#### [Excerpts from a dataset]
-- ==== Sys2Proof/Machine/Sd.lean ====
section
/-! DEFINITION. The unit SD (43_symbol_decoder.md). -/

namespace Sys2Proof.Machine

/-- `Lookup(b1, b0)`, the fixed table; UNDEC when either bit is X (R180, 30_encoding.md R81). -/
def lookup : BitVal → BitVal → Sym
  | .one, .one => .letter .a
  | .one, .zero => .letter .b
  | .zero, .zero => .letter .c
  | .zero, .one => .letter .d
  | _, _ => .undec

/-- BIT at SD while hunting: the second of two consecutive 1-bits syncs, and the re-prepended 1 fills slot 0
(R177). `self` already counts the bit, whose index is `p`. -/
def Sd.hunt (self : Sd) (p : Nat) (b : BitVal) : Sd :=
  if b = .one ∧ self.prev1 = true then { self with st := .synced, syncpos := p - 1, b1 := .one, slot := 1 }
  else { self with prev1 := decide (b = .one) }

/-- BIT at SD: the registers after it and the symbol it emits (R177). Of the bits of a frame (`SD_FRAME`, 00_scope.md
R6) the live ones stand first: the last of them completes the pair, one before it is held, and filler is dropped. The
slot wraps at the end of the frame. -/
def Sd.onBit (d : Sd) (b : BitVal) : Sd × Option Sym :=
  let e := { d with pos := d.pos + 1 }
  match d.st with
  | .hunt => (e.hunt d.pos b, none)
  | .synced =>
    let e := { e with slot := d.slot + 1 }
    if d.slot.val + 1 < Config.sdLive then ({ e with b1 := b }, none)
    else if d.slot.val + 1 = Config.sdLive then (e, some (lookup d.b1 b))
    else (e, none)

/-- The unmatched-group diagnostic, with the index of the pair's second bit (R181). -/
def reportGroup (x : Option Sym) (p : Nat) (s : State) : State :=
  if x = some .undec then s.report .badgrp p else s

/-- SD's rule for a token: R177 for BIT, R183 for END. -/
def sdRule (s : State) : Item BitVal → State
  | .tok b =>
    let p := s.sd.pos
    let r := s.sd.onBit b
    let s := reportGroup r.2 p { s with sd := r.1 }
    emitAll State.emitSd r.2.toList s
  | .fin => s.emitSd .fin

/-- One step of the agent SD (10_state.md R20). -/
def stepSd (s : State) : State :=
  match s.ch.sdIn with
  | [] => s
  | item :: rest => sdRule { s with ch := { s.ch with sdIn := rest } } item

end Sys2Proof.Machine
end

#### [BRIEF]
Transcribe every entry word for word.

#### [TASK SOLUTION]
-- ==== Sys2Proof/Machine/Sd.lean ====
section
/-! DEFINITION. The unit SD (43_symbol_decoder.md). -/

namespace Sys2Proof.Machine

/-- `Lookup(b1, b0)`, the fixed table; UNDEC when either bit is X (R180, 30_encoding.md R81). -/
def lookup : BitVal → BitVal → Sym
  | .one, .one => .letter .a
  | .one, .zero => .letter .b
  | .zero, .zero => .letter .c
  | .zero, .one => .letter .d
  | _, _ => .undec

/-- BIT at SD while hunting: the second of two consecutive 1-bits syncs, and the re-prepended 1 fills slot 0
(R177). `self` already counts the bit, whose index is `p`. -/
def Sd.hunt (self : Sd) (p : Nat) (b : BitVal) : Sd :=
  if b = .one ∧ self.prev1 = true then { self with st := .synced, syncpos := p - 1, b1 := .one, slot := 1 }
  else { self with prev1 := decide (b = .one) }

/-- BIT at SD: the registers after it and the symbol it emits (R177). Of the bits of a frame (`SD_FRAME`, 00_scope.md
R6) the live ones stand first: the last of them completes the pair, one before it is held, and filler is dropped. The
slot wraps at the end of the frame. -/
def Sd.onBit (d : Sd) (b : BitVal) : Sd × Option Sym :=
  let e := { d with pos := d.pos + 1 }
  match d.st with
  | .hunt => (e.hunt d.pos b, none)
  | .synced =>
    let e := { e with slot := d.slot + 1 }
    if d.slot.val + 1 < Config.sdLive then ({ e with b1 := b }, none)
    else if d.slot.val + 1 = Config.sdLive then (e, some (lookup d.b1 b))
    else (e, none)

/-- The unmatched-group diagnostic, with the index of the pair's second bit (R181). -/
def reportGroup (x : Option Sym) (p : Nat) (s : State) : State :=
  if x = some .undec then s.report .badgrp p else s

/-- SD's rule for a token: R177 for BIT, R183 for END. -/
def sdRule (s : State) : Item BitVal → State
  | .tok b =>
    let p := s.sd.pos
    let r := s.sd.onBit b
    let s := reportGroup r.2 p { s with sd := r.1 }
    emitAll State.emitSd r.2.toList s
  | .fin => s.emitSd .fin

/-- One step of the agent SD (10_state.md R20). -/
def stepSd (s : State) : State :=
  match s.ch.sdIn with
  | [] => s
  | item :: rest => sdRule { s with ch := { s.ch with sdIn := rest } } item

end Sys2Proof.Machine
end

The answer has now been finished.